Sostén de la economía

Mientras se deciden a regresar, los guatemaltecos en EE. UU siguen siendo unos de los principales sostenes de la economía del país, ya que, pese al aumento en el número de deportaciones, la disminución en las plazas de trabajo —en especial en la construcción— y la recesión, el 83 por ciento dice que continúa mandando dinero a sus familiares en Guatemala. El 48 por ciento afirma que lo ha hecho en la misma cantidad, y el 36 por ciento reconoce que ha disminuido la cuota, que en la mayoría de casos, 47 por ciento, es mensual.

Según el último reporte del Banco de Guatemala, solo en el primer trimestre del 2008 ingresaron en el país US$1mil 358 millones en remesas provenientes de EE. UU., lo que significa un incremento del 11.33 por ciento en relación con el mismo período del año anterior.
Pese a ello, María Antonieta de Bonilla, presidenta del Banco de Guatemala, calcula que el índice de crecimiento bajará de 5.7 por ciento en el 2007, a 4.8 durante el 2008, a causa de la crisis económica que se vive en aquel país.

El año pasado, las remesas alcanzaron un récord de US$4 mil 128 millones, contra los US$3 mil 609 millones del 2006, y se convirtió en la segunda fuente de divisas de Guatemala, después de las exportaciones de bienes y servicios.

Ana María Méndez Chicas, de la Defensoría del Migrante, de la Procuraduría de los Derechos Humanos PDH, indica que las tendencias están cambiando debido al endurecimiento de los controles migratorios y los efectos de la recesión.

“La razón de la migración sigue siendo la búsqueda de una mejora económica; sin embargo, la mayoría de los deportados ya no están dispuestos a volverlo a intentar, debido a la reducción de plazas de trabajo y las violaciones de las que han sido víctimas”, lamenta.
Del total de las personas que participaron en la encuesta, el 54 por ciento dijo haber sufrido algún tipo de discriminación durante su estancia en EE. UU. “Hay violación de los derechos humanos en Estados Unidos; el presidente Colom se lo hizo saber al presidente Bush en su reciente visita, y lo vemos reflejado también en esta encuesta”, declara Haroldo Rodas, ministro de Relaciones Exteriores,
El funcionario recuerda que esta semana hubo un pronunciamiento ante el Gobierno de Estados Unidos, por medio de la Embajada de Guatemala en Washington, en protesta por el trato que se le dio a los 287 guatemaltecos que fueron detenidos en una redada realizada en la planta empacadora de carne Agriprocessors, en Postville, Iowa.

Según medios de prensa locales, la mayoría de los detenidos fueron llevados a los terrenos usados para la Feria del Congreso Ganadero Nacional, en Waterloo, para esperar su comparecencia ante un tribunal, pero el consulado guatemalteco en Chicago negó la versión y aseguró que estaban en un centro de detención normal.

La medición también revela que el 63 por ciento de quienes respondieron continúa sin resolver su situación migratoria, lo que, a criterio de líderes de comunidades de guatemaltecos en EE. UU., se debe a la falta de información y ayuda de las autoridades consulares.
“El Gobierno de Guatemala debe preocuparse por fortalecer la comunidad guatemalteca en EE. UU., para que exista apoyo para el más de millón y medio de guatemaltecos que estamos en este país”, reclama Villaseñor.

Posturas políticas

Los migrantes también contestaron preguntas sobre sus preferencias dentro de la política estadounidense, y los demócratas obtuvieron el mayor porcentaje de apoyo en la encuesta, con casi 80 por ciento.

La favorita de los guatemaltecos entre los precandidatos es Hillary Clinton, con 53 por ciento.

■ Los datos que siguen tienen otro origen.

-- ==== Sys2Proof/Config.lean ====
section
/-! DEFINITION. What the part fixes (identification words, capacities, time units) and the two free values: the order
in which happenings that fall due at the same moment are taken, and which grants to the Sequencer are happenings of their
own. -/

namespace Sys2Proof.Config

/-- The part code word (R185). -/
def partCode : Word := 0x0416#16

/-- The revision word: major 1, minor 2 (R185). -/
def revision : Word := 0x0102#16

/-- The completion queue holds at most 32 records (R167). -/
def queueCapacity : Nat := 32

/-- An item is restarted at most three times within one chain run (R101). -/
def restartLimit : Nat := 3

/-- The drop counter rises to 65535 and no further (R172). -/
def dropLimit : Word := 65535#16

/-- One interval unit is 10 µs (scope, Time); the model counts microseconds. -/
def intervalUnit : Nat := 10

/-- The fixed busy backoff of the direct defaults, in interval units (R26). -/
def directBackoff : Byte := 10#8

/-- FREE VALUE (DESIGN CHOICE, log entry 2; safe). Which of several happenings that fall due at the same
moment is taken first: the manual gives the outcome of either order and never says which order comes. It
is applied to the moment and to the list of what is due. -/
opaque tieOrder : Nat → List Instr → Nat

/-- FREE VALUE (DEDUCED, log entry 27; safe). Whether a grant to the Sequencer is a happening of its own, after the
happening that lets it be made and in the same moment: the manual shows it both ways. It is applied to the moment and to
the Sequencer's state, whose type is declared later. -/
opaque grantApart {σ : Type} : Nat → σ → Bool

end Sys2Proof.Config
end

Villaseñor dice que hay un grupo importante de connacionales interesados en el tema, ante la necesidad de encontrar apoyo; sin embargo, reconoce también que algunos guatemaltecos residentes en EE. UU. pasan desapercibidos. “Si apenas participaron en Guatemala…”, exclama.
El recrudecimiento de las políticas antiinmigratorias en Estados Unidos ha aumentado el número de deportaciones de guatemaltecos en los últimos años, y llegó a 23 mil 62 en el 2007, y a cerca de nueve mil 177 en lo que va del 2008, de acuerdo con datos de la Dirección General de Migración.

Según la Organización Internacional para las Migraciones, más de 1.2 millones de guatemaltecos viven en el extranjero. El 90 por ciento se encuentra en Estados Unidos, y de ellos cerca de 60 por ciento son indocumentados.